**WHAT THE EXERCISE ASKS:** Give back an exact copy of the lines in the records below, from the line that has "let want := bits (Cmd.w c 2) 31 0" through the line that has "let w7 := (nth 0 r0 7).toNat", and nothing besides.

(Dataset entries)
/-- A restore finds a cell whose usable lines are too few (R460). -/
def State.tooFewLines (s : State) (a : Nat) (pairs : List (Nat × Nat)) : Bool :=
  pairs.any (fun p =>
    let off := s.imageNum (a + 0x80 + 8 * p.1) 8
    off != 0 && (indexed 0 (cellsOf p.2)).any (fun e =>
      match s.savedCell (a + off) e.1 with
      | some c => !c.active.nodes.isEmpty && decide (256 - (s.cell e.2).retired.length ≤ c.active.named + c.active.rotating)
      | none => false))

/-- The sector that a saved sector is restored into (R458). -/
def targetOf (pairs : List (Nat × Nat)) (ps : Nat) : Nat :=
  match pairs.find? (fun e => e.1 == ps) with
  | some e => e.2
  | none => ps

/-- RESUME (R458, R459, R460): the checks, then the cold launch of the saved graph image without initial tokens; no keeper starts.
An image with no storage completes it with ADDR; a saved record that R108 refuses, or a busy-locked cell, with BADARG: the statuses of
R108 are a launch's alone (R109, log 28). -/
def execResume (c : Cmd) (s : State) : Out :=
  ok (s.dispatch c 4 (fun t =>
    let slot := bits (Cmd.w c 0) 11 0
    let a := bits (Cmd.w c 1) 56 16 * 65536
    let want := bits (Cmd.w c 2) 31 0
    if !bodyOk c [maskBits 11 0, maskBits 56 16, maskBits 31 0] then t.finishCmd c jFAILED sBADARG
    else if !isGlobal a ∨ !t.physOk a imageHead false then t.finishCmd c jFAILED sADDR
    else
      let old := t.imageNum (a + 8) 4
      let part := if want = 0 then old else want
      let pairs := (sectorsOf old).zip (sectorsOf part)
      if t.imageNum a 8 = 0 ∨ (t.live? (BitVec.ofNat 12 slot)).isSome ∨ popPart part ≠ popPart old
          ∨ (part &&& (t.partMask c.queue ^^^ (2 ^ 32 - 1))) ≠ 0 ∨ t.tooFewLines a pairs then t.finishCmd c jFAILED sBADARG
      else
        let r0 := (chunks 8 8 (t.imageBytes (a + 0x40) 64)).map (fun b => (BitVec.ofNat 64 (leNat b) : Word))
        let w7 := (nth 0 r0 7).toNat
        let rec_ := setNth (BitVec.ofNat 64 (putBits w7 36 16 (moveDest pairs (BitVec.ofNat 21 (bits w7 36 16))).toNat)) r0 7
        match t.launchCheck r0 part slot c.queue (sectorsOf old) false with
        | (.error _, u) => u.finishCmd c jFAILED sBADARG
        | (.ok d, u) =>
          let cold := d.sections.map (fun x => (x, targetOf pairs x.ps))
          let asid := bits w7 13 0
          let graph := bits (recWordOf r0 0) 55 0
          match (u.bindSlot slot c rec_ part (t.imageNum (a + 0x10) 8) (cold.map (fun e => e.2))).deliverCold cold slot asid pairs with
          | .error v => ({ v with contexts := v.contexts.erase slot }).finishCmd c jFAILED sBADARG
          | .ok v =>
            let v1 := cold.foldl (fun y e => (((y.setBits (secReg e.2 0 0) 0 0 0).loadKeeper e.1 e.2 rec_).startKeeper e.1 e.2 slot asid
              graph false).seedSector e.1 e.2 rec_ d.sched) (v.clearFlags slot) |>.seedWorkers part rec_
            { v1 with restores := v1.restores ++ [{ slot := slot, image := a, cmd := c, pairs := pairs }] }))

/-- A saved token in its new place (R459): its context, its destination, and the destinations that a message carries. -/
def moveToken (pairs : List (Nat × Nat)) (slot : Nat) (t : Token) : Token :=
  let moved (l : Lane) : Lane := BitVec.ofNat 32 (putBits l.toNat 20 0 (moveDest pairs (l.extractLsb' 0 21)).toNat)
  let lanes :=
    if t.cls = 5 then setNth (moved (replyLane t)) t.lanes (t.runLen - 1)
    else if t.cls = 2 then setNth (moved (nth 0 t.lanes 1)) t.lanes 1 else t.lanes
  { t with ctx := BitVec.ofNat 12 slot, dest := moveDest pairs t.dest, lanes := lanes }

/-- A saved control entry takes its place again (R202, R207): with a line where it held one. -/
def State.restoreCtrl (s : State) (ci : Nat) (e : Ctrl) : State :=
  let (n, s1) := s.nextOrder ci
  let line := if e.line < 256 then ((s1.cell ci).freeLine).getD 256 else 256
  let e1 := { e with order := n, line := line,
                     held := if line < 256 then e.held.map (fun t => { t with lanes := [] }) else e.held }
  let s2 := if line < 256 then s1.takeLine ci line (e.held.headD Token.zero) else s1
  s2.setCell ci { s2.cell ci with ctrl := (s2.cell ci).ctrl ++ [e1] }

/-- The frame lines of a saved cell written back, as many as are usable and hold no other context's entry, with their poison bits (R460,
R461). -/
def State.restoreLines (s : State) (ci : Nat) (v : SavedCell) : State :=
  let c := s.cell ci
  let now := s.frameCells ci
  let touched (l : Nat) : Bool :=
    v.frame.any (fun e => e.1 / 128 == l) || now.any (fun e => e.1 / 128 == l) || v.poison.contains l || c.linePoison.contains l
  ((upTo (256 - c.retired.length)).filter (fun l => c.lineFree l && touched l)).foldl (fun t l =>
    (t.putBytes (frameAddr ci l) ((upTo 128).map (fun i => Tab.get 0 v.frame (128 * l + i)))).setLinePoison ci l (v.poison.contains l)) s

/-- A saved cell shifted back in (R458, R460, R461): plane, LFSR, rotating base, lines with their poison, parked activations, control
entries and parked entries first, then the waiting entries, oldest tag first. -/
def State.restoreCell (s : State) (ci slot : Nat) (pairs : List (Nat × Nat)) (v : SavedCell) : State :=
  let c := s.cell ci
  let ctx : BitVec 12 := BitVec.ofNat 12 slot
  let s1 := s.setCell ci { c with
    active := if v.active.nodes.isEmpty then c.active else { movePlane pairs v.active with ctx := some slot },
    lfsr := v.lfsr, consts := Tab.set c.consts 96 v.rot,
    parkedActs := c.parkedActs ++ v.parkedActs.map (fun p => { p with ctx := ctx }) }
  let s2 := s1.restoreLines ci v
  let s3 := v.ctrl.foldl (fun t e =>
    t.restoreCtrl ci { e with ctx := ctx, held := e.held.map (fun k => moveToken pairs slot k) }) s2
  let parked := sortBy (fun a b : Entry => decide (a.order < b.order)) (v.entries.filter (fun e => e.parked))
  let s4 := parked.foldl (fun t e => t.parkToken ci (moveToken pairs slot e.tok) e.node e.port) s3
  let waiting := sortBy (fun a b : Entry => s.entryYounger b a) ((v.entries.filter (fun e => !e.parked)).map (fun e =>
    { e with tok := moveToken pairs slot e.tok }))
  s4.presentAll ci (waiting.map (fun e => e.tok))

/-- `n` spill-record images in turn from an image's bytes. -/
def imagesFrom : Nat → List Byte → List Token × List Byte
  | 0, bs => ([], bs)
  | n + 1, bs =>
    let t := tokenOfImage bs
    let (l, rest) := imagesFrom n (bs.drop t.imageSize)
    (t :: l, rest)

/-- `n` withdrawn messages in turn, each with its inbox. -/
def messagesFrom : Nat → List Byte → List (Nat × Token)
  | 0, _ => []
  | n + 1, bs =>
    let k := leNat (bs.take 8) % 2 ^ 21
    let t := tokenOfImage (bs.drop 8)
    (k, t) :: messagesFrom n (bs.drop (8 + t.imageSize))

/-- The tail of a section that begins at `a`, large enough for its records and messages. -/
def State.sectionTail (s : State) (a : Nat) : List Token × List (Nat × Token) :=
  let n := s.imageNum (a + 0x8C0400) 4
  let m := s.imageNum (a + 0x8C0404) 4
  let (recs, rest) := imagesFrom n (s.imageBytes (a + 0x8C0408) (160 * n + 168 * m))
  (recs, messagesFrom m rest)

/-- A spill record rewritten into the spill area (R458, R460); where the storage cannot hold it the context traps with OVERFLOW and
the token waits at the cell (R44). -/
def State.restoreRecord (s : State) (ps : Nat) (t : Token) : State :=
  let ci := dCell t.dest
  match s.spillPlace ps t.ctx t.imageSize with
  | some (chunk, addr) =>
    let u := s.spill ps
    let how : HeldAs :=
      if t.cls = 3 then (if s.isParked ci t.ctx t.tag then .parked else .spilled)
      else if s.unroutable t.dest then .unroutable else .stream
    let r : Spilled := { tok := t, ci := if t.cls = 3 then ci else 0, how := how, order := u.counter, chunk := chunk, addr := addr }
    ((s.setSpill ps { u with records := u.records ++ [r], counter := u.counter + 1 }).writeRecord ps r).noteHigh ps
  | none =>
    let s1 := s.overflowTrap ci t (dNode t.dest) (dPort t.dest)
    s1.waitAtInput ci [{ t with cls := 0 }]

/-- A saved keeper's registers, pc, CSRs and local memory (R458): it starts at its saved pc, in its saved mode. -/
def State.restoreKeeper (s : State) (a ps : Nat) : State :=
  let w (i : Nat) : Word := BitVec.ofNat 64 (s.imageNum (a + 8 * i) 8)
  let k := s.keeper ps
  let s1 := s.setKeeper ps { k with
    k := (upTo 31).foldl (fun (v : Vector Word 32) i => if h : i + 1 < 32 then v.set (i + 1) (w i) h else v) k.k, pc := w 31 }
  let s2 := (upTo 0x14).foldl (fun t n => t.setReg (csr ps n) (w (32 + n))) s1
  (s2.rawStore (kmemAddr ps 0) (s.imageBytes (a + 0x400) 0x40000) false).setBits (csr ps 0) 3 3 0

/-- One sector restored (R458): its cells, its spill records, its withdrawn messages. -/
def State.restoreSector (s : State) (a slot ps : Nat) (pairs : List (Nat × Nat)) : State :=
  let s1 := (indexed 0 (cellsOf ps)).foldl (fun t e =>
    match s.savedCell a e.1 with | some v => t.restoreCell e.2 slot pairs v | none => t) s
  let (recs, msgs) := s.sectionTail a
  let s2 := recs.foldl (fun t k => t.restoreRecord ps (moveToken pairs slot k)) s1
  msgs.foldl (fun t e => t.pushInbox (moveDest pairs (BitVec.ofNat 21 e.1)).toNat (moveToken pairs slot e.2)) s2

**TASK RESULT:**
    let want := bits (Cmd.w c 2) 31 0
    if !bodyOk c [maskBits 11 0, maskBits 56 16, maskBits 31 0] then t.finishCmd c jFAILED sBADARG
    else if !isGlobal a ∨ !t.physOk a imageHead false then t.finishCmd c jFAILED sADDR
    else
      let old := t.imageNum (a + 8) 4
      let part := if want = 0 then old else want
      let pairs := (sectorsOf old).zip (sectorsOf part)
      if t.imageNum a 8 = 0 ∨ (t.live? (BitVec.ofNat 12 slot)).isSome ∨ popPart part ≠ popPart old
          ∨ (part &&& (t.partMask c.queue ^^^ (2 ^ 32 - 1))) ≠ 0 ∨ t.tooFewLines a pairs then t.finishCmd c jFAILED sBADARG
      else
        let r0 := (chunks 8 8 (t.imageBytes (a + 0x40) 64)).map (fun b => (BitVec.ofNat 64 (leNat b) : Word))
        let w7 := (nth 0 r0 7).toNat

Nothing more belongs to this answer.